Freeman essentially told Judge Brinkema that he had no interest in becoming Moussaoui's "stand-by counsel" because "I refuse to be a toothless paper tiger amounting to absolutely no counsel at all."
Moussaoui, apparently, had earlier expressed some interest in having Freeman assist him as he prepares his own defense and the feds, apparently, had earlier told the judge that they had no particular problem with Freeman's involvement in the case so long as Freeman complied with all the requirements that out-of-district lawyers must comply with before they can actually be recognized by the court. Also, the feds had asked that the judge make sure that Freeman passed the various security clearances necessary to allow him to view classified documents relating to the case.
Freeman's largely incoherent 5-page filing must have struck some sort of nerve in Washington because two days later, on Wednesday, the feds responded with a motion of their own, this one captioned: "Government's Response to Pleading Filed by Charles Freeman entitled: "Is This How Alexandria Division Treats its Guests." In their filing, prosecutors told Judge Brinkema that they aren't really sure if they oppose Freeman's involvement in the case as counsel to Moussaoui but then added that they aren't sure he really wants the job anyway.

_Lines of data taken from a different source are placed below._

-- ==== Sys2Proof/Safety.lean ====
section
/-!
DEFINITION. What a safe run is, and the words in which statements about every state are put: the canonical form of memory, what a
core's operands give, and what it is for an instruction to complete.
-/

namespace Sys2Proof.Machine

/-- Memory is in its canonical form: addresses strictly rising, and no entry equal to what an unlisted address reads as. -/
abbrev Memory.wf (m : List Host.Cell) : Bool := SMap.wf m 0

/-! ### Scalar operands (R188, R194, R195) -/

/-- A scalar register can be read at once: s0 always; any other where no load will still write it, it is not poisoned and, where it is
a queue, the queue is not empty. -/
def Core.readable (c : Core) (r : Nat) : Bool :=
  r == 0 || (!c.pendingReg r && !c.poison.contains (0, r) && (c.depth r == 0 || !(vget c.queues [] (r - 12)).isEmpty))

/-- The value that a read of a scalar register gives: 0 for s0, the oldest entry of a queue. -/
def Core.valueOf (c : Core) (r : Nat) : Word :=
  if r = 0 then 0 else if c.depth r = 0 then vget c.regs 0 r else (vget c.queues [] (r - 12)).headD 0

/-- The core after a read of a scalar register: a queue has lost its oldest entry. -/
def Core.popped (c : Core) (r : Nat) : Core :=
  if r = 0 ∨ c.depth r = 0 then c else { c with queues := vset c.queues (r - 12) (vget c.queues [] (r - 12)).tail }

/-- A list of registers can be read in this order. -/
def Core.readsOk (c : Core) : List Nat → Bool
  | [] => true
  | r :: rs => c.readable r && (c.popped r).readsOk rs

/-- The core after a list of registers is read in this order. -/
def Core.afterReads (c : Core) : List Nat → Core
  | [] => c
  | r :: rs => (c.popped r).afterReads rs

/-- The values that a list of registers gives, read in this order. -/
def Core.values (c : Core) : List Nat → List Word
  | [] => []
  | r :: rs => c.valueOf r :: (c.popped r).values rs

/-- A scalar register can be written at once: s0 always; any other where no load will still write it and, where it is a queue, the queue
has room. -/
def Core.writable (c : Core) (r : Nat) : Bool :=
  r == 0 || (!c.pendingReg r && (c.depth r == 0 || decide ((vget c.queues [] (r - 12)).length < c.depth r)))

/-- The running core is replaced. -/
def State.withCore (s : State) (c : Core) : State := setCoreAt s s.cur c

/-- The state after the running core reads a scalar register. -/
def State.popped (s : State) (r : Nat) : State :=
  if r = 0 ∨ s.core.depth r = 0 then s else s.withCore (s.core.popped r)

/-- The state after the running core reads a list of registers in this order. -/
def State.afterReads (s : State) : List Nat → State
  | [] => s
  | r :: rs => (s.popped r).afterReads rs

/-- Operand B: the register, or the entry of the constant table, that K and B select (R165). -/
def Core.valueB (c : Core) (k : BitVec 1) (b : BitVec 6) : Word := if k = 0 then c.valueOf b.toNat else intConst b.toNat

/-! ### Completion (R204) -/

/-- What a terminating instruction finds: an open region has committed, and a new one with its window is pending (R335). -/
def State.terminated (s : State) : State :=
  match s.core.region with
  | none => s
  | some r => s.withCore { s.core.commit with pendingRegion := some r.window, terminating := true }

/-- Between s and t the running core has completed one instruction of `size` bytes that is no branch: its pc and transfer queue have gone
on, it counts one instruction and one cycle more, and it waits for nothing. -/
def Completes (s t : State) (size : Nat) : Prop :=
  t.cur = s.cur ∧ t.core.pc = (s.core.flow size).1 ∧ t.core.tq = (s.core.flow size).2 ∧ t.core.an = s.core.an
    ∧ t.core.instret = s.core.instret + 1 ∧ t.core.cycle = s.core.cycle + 1
    ∧ t.core.wait = none ∧ t.core.reply = none ∧ t.core.stalled = false

/-- The running core is alone with its instruction: in no region and no twin pair, with nothing on its load path, in its region buffer or
in its commit queue, and it has begun no wait. -/
def State.quiet (s : State) : Bool :=
  s.core.region.isNone && s.core.twin.isNone && s.core.loads.isEmpty && s.core.rbuf.isEmpty && s.core.cq.isEmpty
    && s.core.wait.isNone && s.core.reply.isNone

/-- The devices, cores and memory beside the running core are as before. -/
def othersKept (s t : State) : Prop :=
  t.mem = s.mem ∧ t.cur = s.cur ∧ t.agenda = s.agenda ∧ (∀ k, k ≠ s.cur → coreAt t k = coreAt s k)

end Sys2Proof.Machine
end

The government's lawyers are in a real pickle, of course, because it would actually aid their case against Moussaoui if he were to have lawyers helping him, if for no other reason than such help would dramatically reduce the chance that a Moussaoui conviction would be overturned on appeal. That's why they are saying at the same time that they don't have any objection to Freeman while saying that he still has to pass all the tests to be counsel in this sort of a case. And no matter how bizarre his words may be, Freeman has a point that "stand-by" counsel in a case like this really isn't much counsel at all. But Freeman's beef shouldn't be with Judge Brinkema. If he has a beef, it oughta be with his putative client.